It is gathered from the documents emanating from the Office of Dr. Lim that the employee was seen by him from July 24, 2000 up to February 20, 2001 or a total of 13 times; and except for the medical reports dated February 5, 2001 and February 20, 2001 (when the doctor finally pronounced petitioner fit to work), Dr. Lim consistently recommended that the employee continue his physical rehabilitation/therapy and revisit clinic on specific dates for re-evaluation, thereby implying that the employee was not yet fit to work.

Given a seafarer’s entitlement to permanent disability benefits when he is unable to work for more than 120 days, the failure of the company-designated physician to pronounce the employee fit to work within the 120-day period entitles him to permanent total disability benefit in the amount of US$60,000.00. Leopoldo Abante vs. KJGS Fleet Management Manila and/or Guy Domingo A. Macapayag, Kristian Gerhard Jebsens Skipsrenderi A/S, G.R. No. 182430, December 4, 2009.

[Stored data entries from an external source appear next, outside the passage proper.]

-- ==== Sys2Proof/Machine/Kpke.lean ====
section
/-! DEFINITION. The K-PKE sequencer (47_kpke.md): the functions of R560-R566 and KPKE_KEYGEN, KPKE_ENC, KPKE_DEC. -/

namespace Sys2Proof.Machine

/-- Enc12v(v): four 384-byte encodings (R560). -/
def enc12v (v : Fin 4 → Poly) : List Byte := byteEncode 12 (v 0) ++ byteEncode 12 (v 1) ++ byteEncode 12 (v 2) ++ byteEncode 12 (v 3)

/-- The vector of Dec12v(B) (R560). -/
def dec12v (B : List Byte) : Fin 4 → Poly := fun k => decodePoly 12 (bytesAt B (384 * k.val) 384)

/-- The flag nc of Dec12v(B): some raw value is ≥ q (R560). -/
def dec12vNoncanon (B : List Byte) : Bool := (List.range 4).any fun k => decodeNoncanon (bytesAt B (384 * k) 384)

/-- NTTv (R560). -/
def nttVec (v : Fin 4 → Poly) : Fin 4 → Poly := fun i => ntt (v i)

/-- INTTv (R560). -/
def inttVec (v : Fin 4 → Poly) : Fin 4 → Poly := fun i => intt (v i)

/-- v (+) w for Vecs (R560). -/
def vecAdd (v w : Fin 4 → Poly) : Fin 4 → Poly := fun i => polyAdd (v i) (w i)

/-- GenA(ρ)[i][j] on the first `avail` chunks of its stream; none while the stream has not yielded 256 values (R560). -/
def genEntry (avail : Nat) (rho : List Byte) (i j : Nat) : Option Poly :=
  match sampleNTT (xofA rho i j) avail with
  | .found a _ => some a
  | .exhausted _ => none

/-- GenA(ρ): defined when each of the 16 streams has yielded 256 values (R560, R568, R505). -/
def genA (avail : Nat) (rho : List Byte) : Option (Fin 4 → Fin 4 → Poly) :=
  if (List.range 4).all (fun i => (List.range 4).all fun j => (genEntry avail rho i j).isSome) then
    some fun i j => (genEntry avail rho i.val j.val).getD Poly.zero
  else none

/-- SamplePolyCBD(PRF(seed, N, 2), 2), as every sequencer command draws it (R483, R562, R564). -/
def cbdPrf2 (seed : List Byte) (n : Nat) : Poly := samplePolyCBD (prf seed n 2) 2

/-- K-PKE.KeyGen: (ek_pke, dk_pke) from the 32-byte d (R562). dk_pke holds ŝ, the NTT-domain secret (90_conflicts.md C4). -/
def kpkeKeyGen (avail : Nat) (d : List Byte) : Option (List Byte × List Byte) :=
  let g := hashG (d ++ byteOf 4)
  let rho := bytesAt g 0 32
  let sigma := bytesAt g 32 32
  match genA avail rho with
  | none => none
  | some A =>
    let sHat := nttVec fun i => cbdPrf2 sigma i.val
    let eHat := nttVec fun i => cbdPrf2 sigma (i.val + 4)
    let tHat := vecAdd (matVec A sHat) eHat
    some (enc12v tHat ++ rho, enc12v sHat)

/-- ByteEncode_11(Compress_11(u[i])), i = 0..3, concatenated: c₁ of R564. -/
def encodeU (u : Fin 4 → Poly) : List Byte :=
  byteEncode 11 (compressPoly 11 (u 0)) ++ byteEncode 11 (compressPoly 11 (u 1)) ++
    byteEncode 11 (compressPoly 11 (u 2)) ++ byteEncode 11 (compressPoly 11 (u 3))

/-- μ[k] = Decompress_1(ByteDecode_1(m)[k]) (R564). -/
def messagePoly (m : List Byte) : Poly := decompressPoly 1 (decodePoly 1 m)

/-- The ciphertext of K-PKE.Encrypt with the matrix Â given (R564, steps 1 and 3 to 7). -/
def kpkeCiphertext (A : Fin 4 → Fin 4 → Poly) (ek m r : List Byte) : List Byte :=
  let tHat := dec12v (bytesAt ek 0 1536)
  let yHat := nttVec fun i => cbdPrf2 r i.val
  let e1 : Fin 4 → Poly := fun i => cbdPrf2 r (i.val + 4)
  let e2 := cbdPrf2 r 8
  let u := vecAdd (inttVec (matVecT A yHat)) e1
  let v := polyAdd (polyAdd (intt (dotProduct tHat yHat)) e2) (messagePoly m)
  encodeU u ++ byteEncode 5 (compressPoly 5 v)

/-- K-PKE.Encrypt: (c, nc) from ek, m and r (R564). -/
def kpkeEncrypt (avail : Nat) (ek m r : List Byte) : Option (List Byte × Bool) :=
  match genA avail (bytesAt ek 1536 32) with
  | none => none
  | some A => some (kpkeCiphertext A ek m r, dec12vNoncanon (bytesAt ek 0 1536))

/-- K-PKE.Decrypt: m from dk_pke and c (R566). No NTT is applied to the decoded ŝ (90_conflicts.md C4). -/
def kpkeDecrypt (dk c : List Byte) : List Byte :=
  let u' : Fin 4 → Poly := fun i => decompressPoly 11 (decodePoly 11 (bytesAt c (352 * i.val) 352))
  let v' := decompressPoly 5 (decodePoly 5 (bytesAt c 1408 160))
  let sHat := dec12v dk
  let w := polySub v' (intt (dotProduct sHat (nttVec u')))
  byteEncode 1 (compressPoly 1 w)

/-- KPKE_KEYGEN (R563). -/
def execKpkeKeygen (zero : BitVec 24) (s : State) : Host.Outcome State Fault Refusal :=
  finish s <|
    if zero ≠ 0 then .error .param s
    else match kpkeKeyGen s.chunks (s.mailbox Mailbox.seedD) with
      | none => .pending
      | some (ek, dkp) => .done (wipe [] ((s.setMailbox Mailbox.ek ek).setMailbox Mailbox.dkPke dkp))

/-- KPKE_ENC (R565). -/
def execKpkeEnc (zero : BitVec 24) (s : State) : Host.Outcome State Fault Refusal :=
  finish s <|
    if zero ≠ 0 then .error .param s
    else match kpkeEncrypt s.chunks (s.mailbox Mailbox.ek) (s.mailbox Mailbox.msg) (s.mailbox Mailbox.coins) with
      | none => .pending
      | some (c, nc) =>
        .done (wipe [] ((s.setMailbox Mailbox.ct c).setStatus (s.status.flagNoncanon nc)))

/-- KPKE_DEC (R567). -/
def execKpkeDec (zero : BitVec 24) (s : State) : Host.Outcome State Fault Refusal :=
  finish s <|
    if zero ≠ 0 then .error .param s
    else .done (wipe [] (s.setMailbox Mailbox.msg (kpkeDecrypt (s.mailbox Mailbox.dkPke) (s.mailbox Mailbox.ct))))

end Sys2Proof.Machine
end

Existence of employer-employee relationship. The elements to determine the existence of an employment relationship are: (1) the selection and engagement of the employee; (2) the payment of wages; (3) the power of dismissal; and (4) the employer’s power to control the employee’s conduct. The most important element is the employer’s control of the employee’s conduct, not only as to the result of the work to be done, but also as to the means and methods to accomplish it. All the four elements are present in this case.

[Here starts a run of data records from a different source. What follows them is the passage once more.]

-- ==== Sys2Proof/WellFormed.lean ====
section
/-! DEFINITION. Which command words break no static encoding rule (R310, R312): every must-be-zero field is zero, the width
code names a width the command allows, and the hash selector is not reserved. A word that fails this check is still a
command: it completes with CmdError(PARAM). -/

namespace Sys2Proof

/-- The command breaks no static encoding rule of R312. -/
def Instr.wf : Instr → Bool
  | .nop zero => zero == 0
  | .madd zero => zero == 0
  | .msub zero => zero == 0
  | .mmul zero => zero == 0
  | .mred zero => zero == 0
  | .ntt zero _ => zero == 0
  | .intt zero _ => zero == 0
  | .vntt zero _ => zero == 0
  | .vintt zero _ => zero == 0
  | .basemul zero _ _ _ => zero == 0
  | .padd zero _ _ _ => zero == 0
  | .psub zero _ _ _ => zero == 0
  | .vadd zero _ _ _ => zero == 0
  | .dot zero _ _ _ => zero == 0
  | .matvec zero _ _ _ => zero == 0
  | .matvect zero _ _ _ => zero == 0
  | .cbd _ zero _ _ => zero == 0
  | .cbdprf _ zero _ _ => zero == 0
  | .sntt _ zero _ _ _ => zero == 0
  | .snttb _ zero _ => zero == 0
  | .enc _ zero dcode _ => zero == 0 && decide (dcode.toNat ≤ 5)
  | .dec _ zero dcode _ => zero == 0 && decide (dcode.toNat ≤ 5)
  | .cmpr zero fn rs2 _ _ => zero == 0 && rs2 == 0 && decide (fn.toNat ≤ 4)
  | .dcmp zero fn rs2 _ _ => zero == 0 && rs2 == 0 && decide (fn.toNat ≤ 4)
  | .hash zero fn regs => zero == 0 && regs == 0 && decide (fn.toNat ≤ 3)
  | .cteq zero => zero == 0
  | .kpkeKeygen zero => zero == 0
  | .kpkeEnc zero => zero == 0
  | .kpkeDec zero => zero == 0
  | .mlkemKeygen zero => zero == 0
  | .mlkemEncaps zero => zero == 0
  | .mlkemDecaps zero => zero == 0
  | .wipe zero => zero == 0

end Sys2Proof
end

First, the company engaged the services of the worker in 1995. Second, the company paid the worker a daily wage of P175.00, with allowances ranging from P140.00 to P200.00 per day.  The fact that the worker was paid under a “no work no pay” scheme, assuming this claim to be true, is not significant. The “no work no pay” scheme is merely a method of computing compensation, not a basis for determining the existence or absence of employer-employee relationship. Third, the company’s power to dismiss the worker was inherent in the fact that it engaged the services of the worker as a driver. Finally, a careful review of the record shows that the worker performed his work as driver under the petitioners’ supervision and control. The company determined how, where, and when the worker performed his task. They, in fact, requested the worker to live inside their compound so he (the worker) could be readily available when the company needed his services. Undoubtedly, the company exercised control over the means and methods by which the worker accomplished his work as a driver. CRC Agricultural Trading and Rolando B. Catindig vs. National Labor Relations Commission and Roberto Obias, G.R. No. 177664, December 23, 2009.

Labor-only contracting. The contract between the principal and the contractor is not the final word on how the contracted workers relate to the principal and the purported contractor; the relationships must be tested on the basis of how they actually operate.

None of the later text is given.